A candlestick chart is simply a chart made up of candlesticks to describe the movement of price in a particular timeframe. This timeframe can be 1 minute or one hour or one day etc.
Price And Time Charts
How do you represent how price changes over time? With a price time-chart.
There are 3 main price times charts used:
- a candlestick chart
- a bar chart
- a line chart
The only difference between a candlestick chart and a bar chart is the body: the candlestick chart has a body but a bar chart does not.
Candlestick Charts
Now, each candlestick in the chart represents 4 important information about how price moved during that time period:
- the opening price.
- the closing price
- the high price
- the low price
Bullish Candlestick
If a candlestick opened and closed at a higher price at the end of a period or timeframe, that is a bullish candlestick.
Bearish Candlestick
If a candlestick opened and closed at a lower price then that is a bearish candlestick.
Once you have all these bullish and bearish candlesticks form one after another in a chart, you have a candlestick chart.

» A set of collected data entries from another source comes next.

-- ==== Sys2Proof/Machine/Migration.lean ====
section
/-!
DEFINITION. Machine/Migration.lean: the migration state machine (R160 to R167), map messages (R162, R163), MIGRATE (R168),
automatic moves (R158, R170), weight streaming (R173 to R176), evacuation (R172) and trays (R154, R171).
-/

namespace Sys2Proof.Machine

/-! ### Booking and settling a move (R156, R161, R169) -/

/-- Whether a tile's extent may lie in a tier: survival, and no line-addressed form in tier 2. -/
def tierAllowed (x : Extent) (tier : Nat) : Bool := survivalAllows x.survival tier && !(tier == 2 && x.lineAddressed)

/-- The residence of a tile on unit `u` of a tier. -/
def residenceOn (x : Extent) (tier u : Nat) : Residence :=
  { tier := tier, unit := u, lineAddressed := x.lineAddressed && tier == 1 }

/-- Books the move of a mover to a tier, on a named unit or (none) on the one that R156 chooses; none where it is skipped. -/
def bookMover (s : State) (m : Mover) (tier : Nat) (unit_ : Option Nat) (work : Option Nat) : Option State :=
  match extentOf s (m.key / 32) with
  | none => none
  | some x =>
    let u := match unit_ with
      | some u => if unitFree s tier u ≥ 1 then some u else none
      | none => placeOn s x.room tier 1
    match u with
    | none => none
    | some u =>
      if m.mig != .settled || !tierAllowed x tier || (m.res.tier == tier && m.res.unit == u) || decide (quotaFree s x.room tier < 1)
          || m.lost || x.st != .bound then none
      else some (putMover s { m with mig := .booked, dest := some (residenceOn x tier u), porter := none, work := work })

/-- Books the move of a head tile. -/
def bookMove (s : State) (key tier : Nat) (unit_ : Option Nat) (work : Option Nat) : Option State :=
  match tileOf s key with
  | some t => bookMover s (headMover t) tier unit_ work
  | none => none

/-- Counts a settled tile for the work that it belongs to. -/
def countMoved (s : State) (work : Option Nat) (moved : Bool) : State :=
  match work with
  | some e => updLedger s e fun x => if moved then { x with doneCount := x.doneCount + 1 } else { x with skipCount := x.skipCount + 1 }
  | none => s

/-- Tiles of a layer. -/
def layerKeys (l : Layer) : List Nat := (List.range l.count).map (fun i => tileKey l.first + i)

/-- A move of a stream into tier 0 that ends after the need time of its layer, in the layer's present pass, is late (R176). -/
def countLate (s : State) (m : Mover) : State :=
  match s.maps.streams.find? (fun v => v.schedule && m.work == some v.e) with
  | none => s
  | some v =>
    match v.layers.find? (fun l => decide (tileKey l.first ≤ m.key) && decide (m.key < tileKey l.first + l.count)) with
    | none => s
    | some l =>
      let inward : Bool := match m.dest with
        | some d => d.tier == 0
        | none => false
      if inward && decide (s.time.now > v.start + (l.ins - 1) * v.period + l.need) then
        updRoom s v.room fun r => { r with lateMoves := r.lateMoves + 1 }
      else s

/-- A controller that is retired, or a tray that is lost. -/
def unitLost (s : State) (d : Residence) : Bool :=
  if d.tier = 0 then isRetired s 0x06 d.unit else (trayDecl s d.tier d.unit).isNone

/-- The lines of a mover that lie on a retired channel of its source are poisoned where it arrives (R172). -/
def poisonLost (s : State) (m : Mover) : State :=
  match if m.res.tier = 0 then contentsOf s m.cut m.key else none with
  | none => s
  | some c =>
    let bad := ((List.range 1024).map (fun i => m.key * 1024 + i)).filter (fun l => placeLost s m.res (lineGfa l))
    putContents s m.cut m.key c.cells (bad.foldl (fun k l => putMark l (some .poisoned) k) c.marks)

Below is an example of a GBPCHF daily candlestick chart:
- each of these candlestick represents 1 day=24 hours. Once 24 hours is up, the next candlestick forms.
How To Read And Analyze A Candlestick Chart
Its really simple: if you see a lot more bullish candlesticks form in sequence in a chart, the trend will generally be an uptrend.
The opposite is also true: If you see a lot more bearish candlesticks in a candlestick chart, the trend will most likely be a downtrend.